/NER4news

Named Entity Recognition for news articles

Primary LanguageHTMLMIT LicenseMIT

NER4news

Named Entity Recognition for news articles


Getting Started

Prerequisites

  • terminal
  • pyenv and virtualenv must be installed

References

Download CNN data

Download the CNN News Data Set from data.world:

and put it in data/raw/cnn_data.zip

Install a python version into pyenv

$ pyenv install  3.11.6

Create a new virtualenv

$ pyenv virtualenv 3.11.6 ner

Activate the virtualenv

$ pyenv activate ner

Install python dependencies

$ cd NER4news
$ pip install -r requirements.txt

Install SpaCy Transformer NER model

python -m spacy download en_core_web_trf

Clean up

n.b. When you are done with the virtualenv it can be deactivated

$ pyenv deactivate

Extract NER entities and enrich articles

n.b.
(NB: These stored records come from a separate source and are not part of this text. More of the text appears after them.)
-- ==== Sys2Proof/Laws/PerInstr.lean ====
section
/-! SUPPORT. Per instruction: a well-formed instruction that has words is the one its opcode and fields name, so that the
decoder's last step finds it again; a step without words has none (R339, R363). -/

namespace Sys2Proof.Laws.Encoding
open Sys2Proof

/-- The opcode and fields of a well-formed instruction name that instruction. -/
def Statement (i : Instr) : Prop :=
  i.wf = true → ∀ opc o, i.parts = some (opc, o) → Instr.ofOp opc o = some i

/-- BAR's two instructions of one opcode are told apart by SCOPE (R439, R440). -/
theorem barScope {i : Instr} (h : i.wf = true) {opc : BitVec 10} {o : Op} (hp : i.parts = some (opc, o)) :
    i.barScopeOk = true := by
  simp only [Instr.wf, Instr.bad, hp] at h
  cases hb : i.barScopeOk with
  | true => rfl
  | false => simp [hb] at h
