-- ==== Sys2Proof/Tests/Slice0.lean ====
section
/-! SUPPORT. Tests: terms the checks refuse, words of the spec's worked encodings, single steps on small states, and for
every statement with premises a state and operands that meet them. -/

namespace Sys2Proof.Tests
set_option Elab.async false
open Sys2Proof Sys2Proof.Machine

/-! ### Helpers -/

/-- An instruction's fields, everything unused zero, the guard always true. -/
def op0 : Op :=
  { seam := 0, gp := 7, gi := false, ty := .none, d := 0, a := 0, b := 0, c := 0, mod := 0, ext := .one }

/-- An integer form on v1, v2 and v3. -/
def op3 (ty : Ty) : Op := { op0 with ty := ty, d := 1, a := 2, b := 3 }

/-- The state in which one group of one block, all lanes at depth 0, issues on core 0. -/
def base : State :=
  let s := State.reset.withFetchWord 64 0
  { s with agenda := [], cores := { s.cores with cur := some (0, 0) } }

/-- A site, for operations that tests put into a state. -/
def site0 : Site :=
  { seq := 0, pc := 0, slotB := false, depth := 0, mdepth := 0, fx := 0, inMeld := false, lanes := 0 }

/-- The same with its one block changed. -/
def baseB (f : Block → Block) : State :=
  { base with cores := { base.cores with blocks := base.cores.blocks.map f } }

/-- The same with its one group changed. -/
def baseG (f : Group → Group) : State := baseB fun b => { b with groups := b.groups.map f }

/-- A general register that holds one value in every lane. -/
def vec (n : Nat) (x : Word) : FMap Word := (List.range 32).map fun l => (32 * n + l, x)

/-- The issuing view of a state that has one. -/
def curOf (s : State) : Cur :=
  s.current.getD
    { run := { core := 0, part := 0, blk := 0, gid := 0, slotB := false }
      blk := { uid := 0, core := 0, key := { pod := 0, seq := 0 }, lrec := fetchRec, own := 0, tile := 0, ext := 0, extLen := 0
               scr := 0, divs := 0, accts := [], groups := [] }
      grp := fetchGroup, path := { pc := 0, mask := 0 } }

def issuesB (s : State) (opc : BitVec 10) (o : Op) : Bool :=
  s.current.isSome && (commonFaults s (curOf s) opc o).isEmpty && (joinFault s (curOf s) (fallThrough (curOf s) o)).isEmpty

theorem current_of {s : State} (h : s.current.isSome = true) : s.current = some (curOf s) := by
  unfold curOf
  cases hc : s.current with
  | none => simp [hc] at h
  | some c => rfl

theorem issues_of {s : State} {opc : BitVec 10} {o : Op} (h : issuesB s opc o = true) : Issues s (curOf s) opc o := by
  simp only [issuesB, Bool.and_eq_true, List.isEmpty_iff] at h
  exact ⟨current_of h.1.1, h.1.2, h.2⟩

def readyB (s : State) (opc : BitVec 10) (o : Op) (aff : Option (Word × Word)) : Bool :=
  issuesB s opc o && (shapeFaults s (curOf s) opc o aff).isEmpty

theorem ready_of {s : State} {opc : BitVec 10} {o : Op} {aff : Option (Word × Word)} (h : readyB s opc o aff = true) :
    LaneReady s (curOf s) opc o aff := by
  simp only [readyB, Bool.and_eq_true, List.isEmpty_iff] at h
  exact ⟨issues_of h.1, h.2⟩

/-- Every pair of a list issues, or is ready without an affine result. -/
theorem issues_all {s : State} {l : List (BitVec 10 × Op)} (h : l.all (fun x => issuesB s x.1 x.2) = true) :
    ∀ x ∈ l, Issues s (curOf s) x.1 x.2 := fun x hx => issues_of (List.all_eq_true.mp h x hx)

theorem ready_all {s : State} {l : List (BitVec 10 × Op)} (h : l.all (fun x => readyB s x.1 x.2 none) = true) :
    ∀ x ∈ l, LaneReady s (curOf s) x.1 x.2 none := fun x hx => ready_of (List.all_eq_true.mp h x hx)

def stepsB (s : State) (opc : BitVec 10) (o : Op) (next : DWord) : Bool :=
  s.current.isSome && (commonFaults s (curOf s) opc o).isEmpty
    && laneSet s (curOf s).blk (curOf s).run.gid (curOf s).path != 0 && !reachesJoin s (curOf s) (curOf s).path next
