-- ==== Sys2Proof/Machine/Step.lean ====
section
/-!
DEFINITION. One step of the machine (00_scope.md R10): the environment acts at the boundary (60_exceptions.md R240),
then the core resets, sleeps, wakes, takes the interrupt or executes one instruction.
-/

namespace Sys2Proof.Machine

/-- (4) of R10: fetch, decode, and perform the rule of the decoded instruction. -/
def fetchExec (s : State) : Host.Outcome State Fault Refusal :=
  match fetch s with
  | .error r => .refused r
  | .ok i => exec i s

/-- One step of the core (R10), after the boundary `b` has made the state `s`. -/
def coreStep (b : Boundary) (s : State) : Host.Outcome State Fault Refusal :=
  match stepKind b s with
  | .reset cause => .next (resetAction cause s)
  | .idle => .next s
  | .wake byWatchdog => fetchExec (wakeUp byWatchdog s)
  | .interrupt => finish (takeInterrupt s.endDeferral)
  | .runDeferred => fetchExec s.countDeferral
  | .run => fetchExec s.endDeferral

/-- One step of the machine: the boundary, then the core. -/
def step (s : State) : Host.Outcome State Fault Refusal := coreStep s.boundary (openBoundary s)

/-- `s` with an instruction word at `pc`, where the next fetch reads (R92; log 8). From `State.reset` the core is awake,
no interrupt is enabled and the schedule is empty, so the next step runs it. -/
def State.withFetchWord (s : State) (_nbits w : Nat) : State := placeWord s w

end Sys2Proof.Machine
end

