/-! ### One bit of a word -/

/-- A bit that the mask covers is fixed by the pattern. -/
theorem getLsbD_of_and_eq {n : Nat} {w mask pattern : BitVec n} {i : Nat} (h : w &&& mask = pattern)
    (hmask : mask.getLsbD i = true) : w.getLsbD i = pattern.getLsbD i := by
  rw [← h, BitVec.getLsbD_and, hmask, Bool.and_true]

/-! ### The complement of a byte, as a number -/

theorem byte_not_eq_ofNat (v : Byte) : ~~~v = BitVec.ofNat 8 (0xFF - v.toNat) := by
  bv_omega

/-- A complement gives 0 exactly where every bit was 1. -/
theorem byte_not_eq_zero_iff (v : Byte) : ~~~v = 0 ↔ v = 0xFF#8 := by
  bv_omega

/-! ### The meaning of each instruction, as its shape -/

theorem exec_clrf (f : FileField) (s : State) : exec (.clrf f) s = finish (storeOp f (zResult 0x00#8) s) := rfl

theorem exec_comf (f : FileField) (d : Dest) (s : State) :
    exec (.comf f d) s = finish (byteOp f d (fun v => zResult (~~~v)) s) := rfl

theorem exec_movf (f : FileField) (d : Dest) (s : State) :
    exec (.movf f d) s = finish (byteOp f d (fun v => zResult v) s) := rfl

/-! ### Storing without reading -/

/-- An instruction that stores without reading (R88) completes on every accessible operand: the register write comes
first, its flags are written over it. -/
theorem exec_storesThenSetsFlags {i : Instr} {f : FileField} {out : AluResult} {s : State}
    (hexec : exec i s = finish (storeOp f out s)) (h : accessible s (effAddr s f) = true) :
    ∃ u t, memWrite { s with pc := s.pc + 1#13 } (effAddr s f) out.flags.writesAny out.value = .ok u ∧
      exec i s = .next t ∧ FlagsSet u t out.flags.z out.flags.dc out.flags.c := by
  obtain ⟨u, hwrite, hop⟩ := storeOp_completes (out := out) h
  exact ⟨u, u.setFlags out.flags, hwrite, by rw [hexec, hop, finish_ok], flagsSet_setFlags u out.flags⟩

/-! ### The rows of the opcode table (30_encoding.md R125) -/

/-- CLRF is the half of its opcode with the `d` bit 1. -/
theorem decodeFile_clrf {w : InstrWord} (hop : w.extractLsb' 8 4 = 0x1#4) (hd : w.getLsbD 7 = true) :
    decodeFile w = .ok (.clrf (fieldF w)) := by
  simp [decodeFile, hop, hd]

theorem decodeFile_comf {w : InstrWord} (h : w.extractLsb' 8 4 = 0x9#4) :
    decodeFile w = .ok (.comf (fieldF w) (fieldD w)) := by
  simp [decodeFile, h]

theorem decodeFile_movf {w : InstrWord} (h : w.extractLsb' 8 4 = 0x8#4) :
    decodeFile w = .ok (.movf (fieldF w) (fieldD w)) := by
  simp [decodeFile, h]

theorem decode_clrf {w : InstrWord} (hw : w &&& 0x3F80#14 = 0x0180#14) : decode w = .ok (.clrf (fieldF w)) := by
  have hgroup : w.extractLsb' 12 2 = 0b00#2 := extractLsb'_of_and_eq hw rfl
  have hop : w.extractLsb' 8 4 = 0x1#4 := extractLsb'_of_and_eq hw rfl
  have hd : w.getLsbD 7 = true := getLsbD_of_and_eq hw rfl
  exact (decode_of_group_file hgroup).trans (decodeFile_clrf hop hd)

theorem byteEncoding_comf : ByteEncoding .comf 0x0900#14 := .of rfl fun _ => decodeFile_comf

theorem byteEncoding_movf : ByteEncoding .movf 0x0800#14 := .of rfl fun _ => decodeFile_movf

/-! ### The statements -/

/-- Settles O21: the encoding by the decoder's arm, the rule as a store of 0x00 whose "FlagsZ" result sets Z. -/
theorem clrfStoresZeroAndSetsZ : Obligations.ClrfStoresZeroAndSetsZ :=
  ⟨fun _ => decode_clrf, fun f s => exec_storesThenSetsFlags (exec_clrf f s)⟩

/-- Settles O23: the encodings by the decoder's arms, the rules as byte-oriented instructions marked "FlagsZ", COMF's
result read as a number. -/
theorem complementAndMoveWriteZOnly : Obligations.ComplementAndMoveWriteZOnly :=
  ⟨byteEncoding_comf, byteEncoding_movf,
    .of_zResult_iff exec_comf (fun _ => byte_not_eq_ofNat) (fun _ => byte_not_eq_zero_iff),
    .of_zResult exec_movf⟩

end Sys2Proof.Machine
end

section
/-!
PROOFS. MOVWF and MOVLW of 45_load_store.md (R190, R192). Neither writes a flag of its own, so the register write is the
whole next state of MOVWF, and the load of W that of MOVLW.
-/

namespace Sys2Proof.Machine

/-! ### The meaning of each instruction, as its shape -/

theorem exec_movwf (f : FileField) (s : State) : exec (.movwf f) s = finish (storeOp f (plainResult s.w) s) := rfl

theorem exec_movlw (k : Byte) (s : State) : exec (.movlw k) s = .next (literalOp (plainResult k) s) := rfl

/-! ### Results without flags -/

/-- An instruction that stores without reading (R88) and writes no flag completes on every accessible operand, its store
being the whole next state. -/
theorem exec_storesPlainResult {i : Instr} {f : FileField} {v : Byte} {s : State}
    (hexec : exec i s = finish (storeOp f (plainResult v) s)) (h : accessible s (effAddr s f) = true) :
    ∃ t, memWrite { s with pc := s.pc + 1#13 } (effAddr s f) false v = .ok t ∧ exec i s = .next t := by
  obtain ⟨u, hwrite, hop⟩ := storeOp_completes (out := plainResult v) h
  have hflags : u.setFlags (plainResult v).flags = u := u.setFlags_nothing
  exact ⟨u, hwrite, by rw [hexec, hop, hflags, finish_ok]⟩
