/-- R128: a block set with sync 0 changes no state at all, whatever the group and the error counts: neither by UPDATE
nor by a block-B row. -/
def Obligations.BlockSetWithoutSyncChangesNothing : Prop :=
  ∀ (s : State) (i : Instr) (bs : RawBlockSet), i = .update bs ∨ i.armSet = some bs → syncOf s.cfg bs = false →
    exec i s = .next s

/-- R127, R129: a block set that fails the strict verdict leaves every block-B row but G0_PS_DI without effect, and
one that fails both verdicts leaves UPDATE and all rows without effect. -/
def Obligations.UnusableBlockSetsLeaveNoTrace : Prop :=
  ∀ (s : State) (i : Instr) (bs : RawBlockSet), i.armSet = some bs → usableStrict s.cfg bs = false →
    (i ≠ .g0PsDi bs → exec i s = .next s) ∧
    (usableName s.cfg bs = false → exec i s = .next s ∧ exec (.update bs) s = .next s)

/-- R127: a group-0 block set that fails the name verdict leaves of the row G0_PS_DI only G0_DI. -/
def Obligations.NameStepNeedsTheNameVerdict : Prop :=
  ∀ (s : State) (bs : RawBlockSet), usableName s.cfg bs = false →
    ∃ t : State, exec (.g0PsDi bs) s = .next t ∧ exec (.g0Di bs) s = .next t ∧ t.name = s.name ∧
      t.record.accName = s.record.accName

/-- R213 (b): with the name verdict alone an UPDATE of another group changes nothing, and one of group 0 changes the
name elements and `acc_name` alone. -/
def Obligations.NameVerdictAloneReachesOnlyTheName : Prop :=
  ∀ (s : State) (bs : RawBlockSet), usableName s.cfg bs = true → usableStrict s.cfg bs = false →
    (bs.b.extractLsb' 12 4 ≠ 0#4 → exec (.update bs) s = .next s) ∧
    (bs.b.extractLsb' 12 4 = 0#4 → ∃ (n : NameAcc) (acc : List Byte),
      exec (.update bs) s = .next { s with name := n, record := { s.record with accName := acc } })

/-! ### Group 0 -/

/-- R141: a group-0 pair with a character outside NAME_CHAR_MIN to NAME_CHAR_MAX changes no name element; with
PRINTABLE_FAIL_SKIPS_ALL the whole UPDATE changes nothing where the name verdict holds; without it G0_DI and COMMON still run. -/
def Obligations.RejectedNamePairChangesNoName : Prop :=
  ∀ (s : State) (bs : RawBlockSet), bs.b.extractLsb' 12 4 = 0#4 →
    ((bs.d.extractLsb' 8 8).toNat < s.cfg.nameCharMin ∨ s.cfg.nameCharMax < (bs.d.extractLsb' 8 8).toNat ∨
      (bs.d.extractLsb' 0 8).toNat < s.cfg.nameCharMin ∨ s.cfg.nameCharMax < (bs.d.extractLsb' 0 8).toNat) →
    (∃ t : State, exec (.update bs) s = .next t ∧ t.name = s.name ∧ t.text = s.text ∧
      t.record.accName = s.record.accName) ∧
    (s.cfg.printableFailSkipsAll = true → usableName s.cfg bs = true → exec (.update bs) s = .next s) ∧
    (s.cfg.printableFailSkipsAll = false →
      exec (.update bs) s = execAll [.g0Di bs, .common bs] s ∧ exec (.g0PsDi bs) s = exec (.g0Di bs) s)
This will take a VERY long time to run (about an hour)

$ python ner4news/pipeline.py data/raw/cnn_data.zip

Alternately I've included an option to process just the first N rows of data instead. To process the first 10 rows run this instead

$ python ner4news/pipeline.py data/raw/cnn_data.zip 10

Which should only take a couple of minutes to run


Repo overview

The repo contains the following directories

data

  • raw: to hold the raw input data (i.e. cnn_data)
  • external: for any external datasets
  • interim: for all interim data we want to persist, including model evaluation from Jupyter notebook experiments
  • processed: for the processed articles enriched with entities

docs

  • contains some extra documentation beyond this Readme

ner4news

  • the source code directory

notebooks

  • jupyter notebooks for exploration & experiments
  • n.b. I experimented with 4 NER models (Spacy, Bert, Flair, Stanford) and computed evaluation metrics on each using the same CONLL2003 dataset
  • n.b. I ran each of these on a GPU cloud server (Vast.ai). They are quite memory and computationally expensive. (e.g. models in the 400MG-1GB size, and taking a very long time to run on a local CPU machine.) For this reason the dependences of each of those are NOT included in the requirements file but will be automatically downloaded when running each notebook.
  • n.b. each of the notebooks has been saved as both .html and .pdf filetypes for read-only viewing

ner4news source code directory

pipeline.py

  • the main entry point
  • defines and runs a simple pipeline to perform preprocessing, NER extraction and persisting data

preprocess.py

  • Contains a class for preprocessing input data

ner.py

  • Contains a class for enriching an Article object with NER entities (using Spacy)

obj

  • module for holding dataclass objects (internal data structures)

util

  • helper functions

The Approach

There are 3 general approaches to doing NER for production/industry use

  1. Use an off-the-shelf framework with a good built-in NER model (e.g. Spacy)
  2. Use a general purpose language model with an NER tagger (e.g. Bert_based)
  3. Fine tune a language model in #2

see this document for more info on NER approaches

  • docs/Background_Info.md

I chose approach #1 above using Spacy.

  • It's better to get off the ground faster by using a well-known, stable framework with excellent all around NLP performance.
  • It is also the only model (of the 4 I experimented with) which handled MORE than 4 NER class labels. (The CONLL2003 dataset that many NER models are trained on contains only PERSON, ORGANIZATION, LOCATION and MISCELLANEOUS). Since there are more entity classes mentioned in the requirements this makes Spacy a good choice.

Data Preprocessing

The cnn_data.zip data contains a list of JSON objects. I conducted some quick EDA (Exploratory Data Analysis).

see: -EDA

The data preprocessing does the following

  • uncompress cnn_data.zip
  • deserialize the raw JSON data into an internal data structure (CNNArticle)
  • parse the raw_content for clean text
  • enrich the Aricle object with highlights and body texts

n.b. No other data wrangling or preprocessing is needed. The NER models I used include robust tokenization and do not require more than clean sentences as input.


Model Evaluation

The cnn_data.zip file is not labeled data. Therefore, it is not possible to compute any evaluation metrics on this data as is.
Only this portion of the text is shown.